> _Problem description_
Once you find the line containing "def code (r" in the data below, copy it and each following line exactly, up to and including the line containing "def rings (c", and nothing else.

■ ■ ■ ■ ■ ■ ■

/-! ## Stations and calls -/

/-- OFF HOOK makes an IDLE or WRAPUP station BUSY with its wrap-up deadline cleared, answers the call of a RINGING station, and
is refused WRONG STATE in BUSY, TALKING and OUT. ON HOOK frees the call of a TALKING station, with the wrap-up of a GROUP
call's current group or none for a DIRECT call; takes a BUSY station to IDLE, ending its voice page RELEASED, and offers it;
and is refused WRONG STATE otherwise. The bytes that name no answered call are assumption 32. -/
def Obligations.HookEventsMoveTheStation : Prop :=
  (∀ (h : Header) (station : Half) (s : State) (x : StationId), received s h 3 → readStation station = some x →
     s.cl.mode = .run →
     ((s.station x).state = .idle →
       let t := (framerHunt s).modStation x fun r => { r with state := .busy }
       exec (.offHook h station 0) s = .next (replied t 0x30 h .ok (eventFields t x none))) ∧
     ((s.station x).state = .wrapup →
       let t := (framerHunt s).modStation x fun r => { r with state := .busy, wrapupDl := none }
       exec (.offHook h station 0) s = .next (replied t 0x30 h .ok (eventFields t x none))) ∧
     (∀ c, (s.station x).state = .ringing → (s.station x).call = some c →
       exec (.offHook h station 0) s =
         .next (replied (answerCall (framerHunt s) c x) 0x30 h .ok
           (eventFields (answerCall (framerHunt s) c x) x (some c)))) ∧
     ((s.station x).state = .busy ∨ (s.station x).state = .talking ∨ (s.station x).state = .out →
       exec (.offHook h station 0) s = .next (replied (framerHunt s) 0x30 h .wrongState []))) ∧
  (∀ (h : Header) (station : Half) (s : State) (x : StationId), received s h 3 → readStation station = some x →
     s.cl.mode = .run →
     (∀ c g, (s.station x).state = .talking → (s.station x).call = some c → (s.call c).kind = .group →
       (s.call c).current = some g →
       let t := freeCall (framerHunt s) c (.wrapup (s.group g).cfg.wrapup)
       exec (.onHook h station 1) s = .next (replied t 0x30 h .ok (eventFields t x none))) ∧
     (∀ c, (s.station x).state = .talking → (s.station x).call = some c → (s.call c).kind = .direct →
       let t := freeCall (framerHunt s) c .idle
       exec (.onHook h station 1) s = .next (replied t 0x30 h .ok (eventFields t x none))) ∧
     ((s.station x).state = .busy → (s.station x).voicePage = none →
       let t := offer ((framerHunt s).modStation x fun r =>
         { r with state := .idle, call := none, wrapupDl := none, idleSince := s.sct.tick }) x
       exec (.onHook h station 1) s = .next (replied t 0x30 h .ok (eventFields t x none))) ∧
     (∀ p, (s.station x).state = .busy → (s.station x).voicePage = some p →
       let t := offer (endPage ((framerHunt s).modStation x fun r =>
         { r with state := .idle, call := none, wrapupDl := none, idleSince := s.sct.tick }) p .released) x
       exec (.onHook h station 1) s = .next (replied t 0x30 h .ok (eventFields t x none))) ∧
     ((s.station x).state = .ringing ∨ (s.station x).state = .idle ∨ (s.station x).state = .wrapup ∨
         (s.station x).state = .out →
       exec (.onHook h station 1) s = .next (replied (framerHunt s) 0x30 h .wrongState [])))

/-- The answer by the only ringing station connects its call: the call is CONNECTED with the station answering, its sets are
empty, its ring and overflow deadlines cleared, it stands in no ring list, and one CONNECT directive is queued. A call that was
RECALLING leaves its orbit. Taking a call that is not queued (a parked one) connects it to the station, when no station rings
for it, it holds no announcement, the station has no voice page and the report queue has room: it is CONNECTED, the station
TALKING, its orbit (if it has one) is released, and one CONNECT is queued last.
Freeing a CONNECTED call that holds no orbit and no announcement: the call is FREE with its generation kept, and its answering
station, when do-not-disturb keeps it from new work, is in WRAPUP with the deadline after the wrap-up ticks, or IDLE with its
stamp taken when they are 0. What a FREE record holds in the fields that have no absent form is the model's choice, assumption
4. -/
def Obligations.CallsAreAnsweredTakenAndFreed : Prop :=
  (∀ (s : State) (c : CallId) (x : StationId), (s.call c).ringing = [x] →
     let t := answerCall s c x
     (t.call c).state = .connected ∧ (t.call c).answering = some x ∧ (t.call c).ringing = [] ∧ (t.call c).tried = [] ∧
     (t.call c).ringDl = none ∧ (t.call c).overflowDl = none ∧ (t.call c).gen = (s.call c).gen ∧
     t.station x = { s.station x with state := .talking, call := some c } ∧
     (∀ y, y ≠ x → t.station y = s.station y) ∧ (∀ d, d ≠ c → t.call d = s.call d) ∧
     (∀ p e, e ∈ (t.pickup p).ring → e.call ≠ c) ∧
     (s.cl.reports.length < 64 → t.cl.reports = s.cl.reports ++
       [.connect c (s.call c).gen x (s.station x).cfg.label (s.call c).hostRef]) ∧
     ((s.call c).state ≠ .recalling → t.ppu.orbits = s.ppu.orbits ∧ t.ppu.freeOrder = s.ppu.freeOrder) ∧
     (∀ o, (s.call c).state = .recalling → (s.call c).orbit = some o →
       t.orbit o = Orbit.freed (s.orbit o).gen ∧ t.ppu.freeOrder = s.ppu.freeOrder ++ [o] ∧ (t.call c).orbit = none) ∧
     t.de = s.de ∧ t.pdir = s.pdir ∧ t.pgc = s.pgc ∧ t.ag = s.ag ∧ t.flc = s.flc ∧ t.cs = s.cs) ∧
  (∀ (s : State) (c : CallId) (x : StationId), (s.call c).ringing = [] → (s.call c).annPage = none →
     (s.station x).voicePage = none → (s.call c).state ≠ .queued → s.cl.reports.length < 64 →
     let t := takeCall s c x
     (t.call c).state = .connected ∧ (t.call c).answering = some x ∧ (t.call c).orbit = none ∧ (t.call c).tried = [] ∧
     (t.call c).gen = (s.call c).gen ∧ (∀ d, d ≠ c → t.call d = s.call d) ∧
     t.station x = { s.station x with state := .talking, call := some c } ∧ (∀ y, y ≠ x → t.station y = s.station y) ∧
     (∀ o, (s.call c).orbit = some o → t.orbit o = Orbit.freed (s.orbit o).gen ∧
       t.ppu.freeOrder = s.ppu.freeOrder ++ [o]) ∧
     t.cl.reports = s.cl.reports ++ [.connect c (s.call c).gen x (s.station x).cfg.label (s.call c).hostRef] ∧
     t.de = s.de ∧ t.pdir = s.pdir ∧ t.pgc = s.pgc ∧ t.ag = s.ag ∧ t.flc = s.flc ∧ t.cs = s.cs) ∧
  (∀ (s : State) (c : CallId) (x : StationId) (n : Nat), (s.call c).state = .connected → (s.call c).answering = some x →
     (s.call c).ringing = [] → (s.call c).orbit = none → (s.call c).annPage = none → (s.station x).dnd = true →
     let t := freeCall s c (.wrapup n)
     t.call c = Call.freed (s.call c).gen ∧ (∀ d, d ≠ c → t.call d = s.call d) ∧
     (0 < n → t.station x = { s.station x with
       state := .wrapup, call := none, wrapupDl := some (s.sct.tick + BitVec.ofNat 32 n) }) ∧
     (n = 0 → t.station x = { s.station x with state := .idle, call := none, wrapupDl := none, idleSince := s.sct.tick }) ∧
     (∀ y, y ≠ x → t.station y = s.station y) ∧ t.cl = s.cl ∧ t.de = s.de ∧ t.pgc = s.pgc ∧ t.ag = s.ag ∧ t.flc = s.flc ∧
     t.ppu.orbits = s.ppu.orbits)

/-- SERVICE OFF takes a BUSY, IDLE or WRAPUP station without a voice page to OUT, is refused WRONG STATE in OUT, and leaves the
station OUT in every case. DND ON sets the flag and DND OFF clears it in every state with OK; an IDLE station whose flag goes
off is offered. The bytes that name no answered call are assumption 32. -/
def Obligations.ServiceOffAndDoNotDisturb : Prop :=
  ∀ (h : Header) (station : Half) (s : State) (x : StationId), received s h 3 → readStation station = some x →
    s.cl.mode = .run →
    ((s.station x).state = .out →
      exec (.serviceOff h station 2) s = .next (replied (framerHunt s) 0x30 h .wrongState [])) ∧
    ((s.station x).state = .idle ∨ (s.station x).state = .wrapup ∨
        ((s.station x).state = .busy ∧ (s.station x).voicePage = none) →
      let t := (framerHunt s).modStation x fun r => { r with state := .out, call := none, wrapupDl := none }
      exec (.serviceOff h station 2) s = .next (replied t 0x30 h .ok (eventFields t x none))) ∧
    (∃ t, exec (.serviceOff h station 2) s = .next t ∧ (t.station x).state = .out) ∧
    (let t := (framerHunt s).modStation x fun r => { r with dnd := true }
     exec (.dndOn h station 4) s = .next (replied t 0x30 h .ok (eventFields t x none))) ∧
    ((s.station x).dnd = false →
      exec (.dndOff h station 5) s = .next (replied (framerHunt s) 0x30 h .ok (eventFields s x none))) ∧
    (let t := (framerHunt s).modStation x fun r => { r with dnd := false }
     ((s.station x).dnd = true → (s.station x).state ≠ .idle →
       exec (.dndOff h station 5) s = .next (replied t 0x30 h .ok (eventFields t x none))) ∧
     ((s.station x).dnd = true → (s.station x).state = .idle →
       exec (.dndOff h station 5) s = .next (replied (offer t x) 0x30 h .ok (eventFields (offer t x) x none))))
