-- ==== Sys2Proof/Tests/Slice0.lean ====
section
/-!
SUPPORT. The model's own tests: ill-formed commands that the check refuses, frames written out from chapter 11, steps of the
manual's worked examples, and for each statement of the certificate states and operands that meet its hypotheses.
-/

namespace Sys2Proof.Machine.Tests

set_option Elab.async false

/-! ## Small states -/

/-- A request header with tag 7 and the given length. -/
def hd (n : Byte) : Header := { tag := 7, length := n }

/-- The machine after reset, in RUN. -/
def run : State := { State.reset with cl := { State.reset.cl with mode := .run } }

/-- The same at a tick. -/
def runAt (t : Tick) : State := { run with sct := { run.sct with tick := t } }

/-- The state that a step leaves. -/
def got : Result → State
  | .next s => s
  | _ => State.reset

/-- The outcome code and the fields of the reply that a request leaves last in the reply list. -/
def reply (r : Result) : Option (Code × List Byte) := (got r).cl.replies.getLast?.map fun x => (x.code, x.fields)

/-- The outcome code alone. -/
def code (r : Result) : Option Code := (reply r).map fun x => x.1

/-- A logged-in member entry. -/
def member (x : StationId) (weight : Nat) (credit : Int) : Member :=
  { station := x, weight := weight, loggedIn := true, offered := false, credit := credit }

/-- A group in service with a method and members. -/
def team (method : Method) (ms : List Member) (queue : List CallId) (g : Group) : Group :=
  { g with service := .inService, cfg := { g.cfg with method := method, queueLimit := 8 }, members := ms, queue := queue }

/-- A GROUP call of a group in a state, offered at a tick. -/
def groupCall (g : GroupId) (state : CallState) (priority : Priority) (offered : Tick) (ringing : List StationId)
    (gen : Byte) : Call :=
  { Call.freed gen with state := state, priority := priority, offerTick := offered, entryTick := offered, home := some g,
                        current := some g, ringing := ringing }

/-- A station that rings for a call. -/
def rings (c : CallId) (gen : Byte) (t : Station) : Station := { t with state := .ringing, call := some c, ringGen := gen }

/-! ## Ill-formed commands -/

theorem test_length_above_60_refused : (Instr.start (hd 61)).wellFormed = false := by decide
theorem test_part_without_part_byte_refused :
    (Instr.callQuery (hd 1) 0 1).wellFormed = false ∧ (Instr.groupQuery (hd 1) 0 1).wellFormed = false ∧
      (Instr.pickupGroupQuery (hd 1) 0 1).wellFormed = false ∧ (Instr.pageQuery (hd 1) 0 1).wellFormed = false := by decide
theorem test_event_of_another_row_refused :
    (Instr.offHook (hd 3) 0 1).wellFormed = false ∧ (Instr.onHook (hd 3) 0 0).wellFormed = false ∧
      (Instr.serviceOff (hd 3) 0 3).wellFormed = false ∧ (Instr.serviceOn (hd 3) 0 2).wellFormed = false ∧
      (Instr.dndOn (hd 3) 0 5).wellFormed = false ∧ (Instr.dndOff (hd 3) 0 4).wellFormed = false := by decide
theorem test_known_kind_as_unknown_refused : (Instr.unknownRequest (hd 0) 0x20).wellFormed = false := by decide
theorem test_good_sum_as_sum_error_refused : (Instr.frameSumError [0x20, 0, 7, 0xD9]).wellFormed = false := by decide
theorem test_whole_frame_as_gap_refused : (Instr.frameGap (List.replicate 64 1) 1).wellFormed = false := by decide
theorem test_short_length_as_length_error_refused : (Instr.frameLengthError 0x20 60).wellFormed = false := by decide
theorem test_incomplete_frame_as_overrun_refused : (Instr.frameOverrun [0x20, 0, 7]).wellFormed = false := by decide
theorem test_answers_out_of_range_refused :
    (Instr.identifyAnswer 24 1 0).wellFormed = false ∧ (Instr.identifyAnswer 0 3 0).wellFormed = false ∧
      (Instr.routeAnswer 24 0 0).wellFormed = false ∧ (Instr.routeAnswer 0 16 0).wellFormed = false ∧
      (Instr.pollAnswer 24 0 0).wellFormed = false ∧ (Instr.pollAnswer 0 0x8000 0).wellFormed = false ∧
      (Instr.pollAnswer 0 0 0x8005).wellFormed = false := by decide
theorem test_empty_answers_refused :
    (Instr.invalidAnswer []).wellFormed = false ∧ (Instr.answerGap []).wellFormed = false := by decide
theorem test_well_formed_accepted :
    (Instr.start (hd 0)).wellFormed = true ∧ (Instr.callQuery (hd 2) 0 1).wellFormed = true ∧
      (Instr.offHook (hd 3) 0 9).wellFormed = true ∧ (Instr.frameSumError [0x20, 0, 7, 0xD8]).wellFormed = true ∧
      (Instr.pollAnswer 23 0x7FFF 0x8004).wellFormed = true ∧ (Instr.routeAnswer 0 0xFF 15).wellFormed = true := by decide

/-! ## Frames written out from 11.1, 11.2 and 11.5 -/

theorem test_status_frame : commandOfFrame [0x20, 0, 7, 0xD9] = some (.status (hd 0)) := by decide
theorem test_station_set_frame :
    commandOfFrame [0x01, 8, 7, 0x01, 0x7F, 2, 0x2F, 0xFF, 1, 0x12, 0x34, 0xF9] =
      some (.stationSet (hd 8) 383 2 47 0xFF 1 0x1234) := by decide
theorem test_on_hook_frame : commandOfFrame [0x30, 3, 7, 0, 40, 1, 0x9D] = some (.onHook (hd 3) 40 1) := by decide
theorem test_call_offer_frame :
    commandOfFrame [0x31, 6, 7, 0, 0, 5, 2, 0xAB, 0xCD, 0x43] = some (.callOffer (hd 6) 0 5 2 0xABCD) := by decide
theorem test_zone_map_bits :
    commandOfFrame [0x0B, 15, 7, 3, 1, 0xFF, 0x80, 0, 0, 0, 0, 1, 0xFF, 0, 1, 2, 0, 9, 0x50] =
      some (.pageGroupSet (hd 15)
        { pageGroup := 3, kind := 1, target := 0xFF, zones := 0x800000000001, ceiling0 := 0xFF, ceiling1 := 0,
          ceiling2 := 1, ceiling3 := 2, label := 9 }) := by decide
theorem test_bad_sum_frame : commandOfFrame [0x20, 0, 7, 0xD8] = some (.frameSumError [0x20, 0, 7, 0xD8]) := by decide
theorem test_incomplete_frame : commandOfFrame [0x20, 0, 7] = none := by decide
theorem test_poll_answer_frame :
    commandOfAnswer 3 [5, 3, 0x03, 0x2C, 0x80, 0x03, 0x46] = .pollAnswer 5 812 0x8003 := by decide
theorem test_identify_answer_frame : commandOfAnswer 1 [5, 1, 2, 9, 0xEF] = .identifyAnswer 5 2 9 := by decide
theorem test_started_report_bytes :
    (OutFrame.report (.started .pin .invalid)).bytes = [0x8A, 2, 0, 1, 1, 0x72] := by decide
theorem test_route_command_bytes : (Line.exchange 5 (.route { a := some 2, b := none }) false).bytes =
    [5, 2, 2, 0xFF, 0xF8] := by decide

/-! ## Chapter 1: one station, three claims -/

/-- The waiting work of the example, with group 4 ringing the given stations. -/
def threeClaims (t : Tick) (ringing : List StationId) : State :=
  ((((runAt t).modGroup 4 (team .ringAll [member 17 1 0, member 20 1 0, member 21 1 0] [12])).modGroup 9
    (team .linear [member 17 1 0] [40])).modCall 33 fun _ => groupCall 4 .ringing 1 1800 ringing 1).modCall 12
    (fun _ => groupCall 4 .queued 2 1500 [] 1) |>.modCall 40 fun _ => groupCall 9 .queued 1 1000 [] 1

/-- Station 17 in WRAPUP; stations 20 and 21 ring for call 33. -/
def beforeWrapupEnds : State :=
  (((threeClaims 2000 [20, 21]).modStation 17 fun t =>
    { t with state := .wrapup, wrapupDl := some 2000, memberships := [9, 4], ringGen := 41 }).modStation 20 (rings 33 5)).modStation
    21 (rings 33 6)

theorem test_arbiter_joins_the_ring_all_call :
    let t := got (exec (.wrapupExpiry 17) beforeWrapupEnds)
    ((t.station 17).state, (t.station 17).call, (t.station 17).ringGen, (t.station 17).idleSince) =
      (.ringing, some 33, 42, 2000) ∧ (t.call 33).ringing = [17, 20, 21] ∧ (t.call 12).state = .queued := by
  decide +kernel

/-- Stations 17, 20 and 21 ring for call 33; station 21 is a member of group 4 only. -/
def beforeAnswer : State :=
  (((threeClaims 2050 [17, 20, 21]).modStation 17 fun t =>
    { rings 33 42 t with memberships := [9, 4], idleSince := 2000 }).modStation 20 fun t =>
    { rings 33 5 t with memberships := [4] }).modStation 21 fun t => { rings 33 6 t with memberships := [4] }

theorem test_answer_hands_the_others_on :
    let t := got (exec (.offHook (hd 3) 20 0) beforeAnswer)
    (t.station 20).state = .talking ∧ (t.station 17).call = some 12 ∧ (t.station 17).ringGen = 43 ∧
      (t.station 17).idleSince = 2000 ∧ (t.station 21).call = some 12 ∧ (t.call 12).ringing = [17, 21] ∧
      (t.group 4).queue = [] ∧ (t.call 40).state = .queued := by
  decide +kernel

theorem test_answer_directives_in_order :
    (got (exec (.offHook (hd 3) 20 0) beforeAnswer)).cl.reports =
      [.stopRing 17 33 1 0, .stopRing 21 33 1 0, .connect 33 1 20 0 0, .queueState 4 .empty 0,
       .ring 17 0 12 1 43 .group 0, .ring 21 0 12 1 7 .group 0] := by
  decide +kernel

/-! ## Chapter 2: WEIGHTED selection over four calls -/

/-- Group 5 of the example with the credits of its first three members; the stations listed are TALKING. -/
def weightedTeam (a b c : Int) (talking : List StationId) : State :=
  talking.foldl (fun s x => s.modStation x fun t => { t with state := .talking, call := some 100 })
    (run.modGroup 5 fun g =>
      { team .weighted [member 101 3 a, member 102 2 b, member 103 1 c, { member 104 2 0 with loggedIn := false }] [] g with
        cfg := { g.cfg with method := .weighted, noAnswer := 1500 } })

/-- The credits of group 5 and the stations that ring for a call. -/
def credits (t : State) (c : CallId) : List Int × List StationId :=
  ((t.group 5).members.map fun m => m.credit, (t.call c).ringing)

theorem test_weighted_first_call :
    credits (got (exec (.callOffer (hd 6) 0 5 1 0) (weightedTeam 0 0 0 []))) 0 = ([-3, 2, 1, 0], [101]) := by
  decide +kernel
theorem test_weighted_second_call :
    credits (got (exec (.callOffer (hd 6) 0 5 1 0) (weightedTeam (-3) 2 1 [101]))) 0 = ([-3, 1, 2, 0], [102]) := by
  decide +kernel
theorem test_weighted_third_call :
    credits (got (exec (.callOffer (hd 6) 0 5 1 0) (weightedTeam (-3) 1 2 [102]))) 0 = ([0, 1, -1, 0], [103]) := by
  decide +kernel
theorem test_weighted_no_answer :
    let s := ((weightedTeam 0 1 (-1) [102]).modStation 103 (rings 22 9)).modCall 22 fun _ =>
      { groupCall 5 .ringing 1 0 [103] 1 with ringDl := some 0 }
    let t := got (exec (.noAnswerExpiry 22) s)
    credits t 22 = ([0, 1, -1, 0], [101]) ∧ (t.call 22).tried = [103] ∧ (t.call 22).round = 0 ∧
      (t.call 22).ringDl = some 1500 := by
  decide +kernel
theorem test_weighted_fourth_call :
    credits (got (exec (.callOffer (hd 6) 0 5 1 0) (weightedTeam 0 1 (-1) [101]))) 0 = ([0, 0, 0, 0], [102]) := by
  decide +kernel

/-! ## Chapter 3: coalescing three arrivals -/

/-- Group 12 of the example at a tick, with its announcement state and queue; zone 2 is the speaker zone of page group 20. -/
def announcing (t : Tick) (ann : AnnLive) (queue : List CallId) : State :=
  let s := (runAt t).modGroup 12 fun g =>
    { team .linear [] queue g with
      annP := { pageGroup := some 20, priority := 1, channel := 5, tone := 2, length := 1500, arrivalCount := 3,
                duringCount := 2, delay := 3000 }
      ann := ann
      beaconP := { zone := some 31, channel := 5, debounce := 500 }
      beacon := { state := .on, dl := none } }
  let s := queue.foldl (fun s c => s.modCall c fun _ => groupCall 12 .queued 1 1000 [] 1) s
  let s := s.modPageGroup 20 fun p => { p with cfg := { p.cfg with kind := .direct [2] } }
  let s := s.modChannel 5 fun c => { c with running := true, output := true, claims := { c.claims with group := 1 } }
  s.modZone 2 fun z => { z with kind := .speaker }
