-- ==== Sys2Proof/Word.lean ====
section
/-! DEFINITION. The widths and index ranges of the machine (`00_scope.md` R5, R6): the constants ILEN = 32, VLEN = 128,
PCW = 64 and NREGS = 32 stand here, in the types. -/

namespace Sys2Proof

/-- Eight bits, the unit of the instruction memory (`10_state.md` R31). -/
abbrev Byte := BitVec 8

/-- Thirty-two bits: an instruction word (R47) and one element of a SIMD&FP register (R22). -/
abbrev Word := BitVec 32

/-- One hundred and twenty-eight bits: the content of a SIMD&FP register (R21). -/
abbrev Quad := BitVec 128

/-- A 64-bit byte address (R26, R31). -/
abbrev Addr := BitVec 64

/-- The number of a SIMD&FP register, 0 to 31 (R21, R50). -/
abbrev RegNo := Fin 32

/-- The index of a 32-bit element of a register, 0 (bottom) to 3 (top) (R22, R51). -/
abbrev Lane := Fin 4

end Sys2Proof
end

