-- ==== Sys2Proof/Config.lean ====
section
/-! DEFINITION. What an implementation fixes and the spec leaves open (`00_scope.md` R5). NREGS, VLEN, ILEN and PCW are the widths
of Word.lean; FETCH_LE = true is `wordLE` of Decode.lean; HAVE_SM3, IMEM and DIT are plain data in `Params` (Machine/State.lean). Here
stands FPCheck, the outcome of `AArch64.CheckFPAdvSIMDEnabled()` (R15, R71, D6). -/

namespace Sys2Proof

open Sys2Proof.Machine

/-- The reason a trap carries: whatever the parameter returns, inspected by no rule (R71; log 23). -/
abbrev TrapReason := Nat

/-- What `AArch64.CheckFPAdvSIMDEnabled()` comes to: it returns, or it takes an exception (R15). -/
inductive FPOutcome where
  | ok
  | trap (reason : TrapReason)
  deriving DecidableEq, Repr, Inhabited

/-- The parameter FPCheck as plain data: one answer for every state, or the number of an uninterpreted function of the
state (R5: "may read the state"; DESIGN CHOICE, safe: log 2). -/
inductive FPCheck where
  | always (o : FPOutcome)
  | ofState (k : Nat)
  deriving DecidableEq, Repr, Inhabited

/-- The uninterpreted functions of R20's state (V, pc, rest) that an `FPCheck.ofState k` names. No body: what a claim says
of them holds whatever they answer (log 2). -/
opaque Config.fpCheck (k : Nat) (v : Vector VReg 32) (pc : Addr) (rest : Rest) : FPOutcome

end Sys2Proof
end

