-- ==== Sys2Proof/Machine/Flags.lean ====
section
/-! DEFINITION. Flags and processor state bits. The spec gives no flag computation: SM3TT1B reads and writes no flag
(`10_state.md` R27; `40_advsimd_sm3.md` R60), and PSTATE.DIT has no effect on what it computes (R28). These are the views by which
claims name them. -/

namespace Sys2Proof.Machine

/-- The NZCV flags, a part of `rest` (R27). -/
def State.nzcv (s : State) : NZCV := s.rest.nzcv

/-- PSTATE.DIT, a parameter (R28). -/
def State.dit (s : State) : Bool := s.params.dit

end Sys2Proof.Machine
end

■ ■ ■ ■ ■ ■ ■

> _Completed exercise_
def code (r : Result) : Option Code := (reply r).map fun x => x.1

/-- A logged-in member entry. -/
def member (x : StationId) (weight : Nat) (credit : Int) : Member :=
  { station := x, weight := weight, loggedIn := true, offered := false, credit := credit }

/-- A group in service with a method and members. -/
def team (method : Method) (ms : List Member) (queue : List CallId) (g : Group) : Group :=
  { g with service := .inService, cfg := { g.cfg with method := method, queueLimit := 8 }, members := ms, queue := queue }

/-- A GROUP call of a group in a state, offered at a tick. -/
def groupCall (g : GroupId) (state : CallState) (priority : Priority) (offered : Tick) (ringing : List StationId)
    (gen : Byte) : Call :=
  { Call.freed gen with state := state, priority := priority, offerTick := offered, entryTick := offered, home := some g,
                        current := some g, ringing := ringing }

/-- A station that rings for a call. -/
def rings (c : CallId) (gen : Byte) (t : Station) : Station := { t with state := .ringing, call := some c, ringGen := gen }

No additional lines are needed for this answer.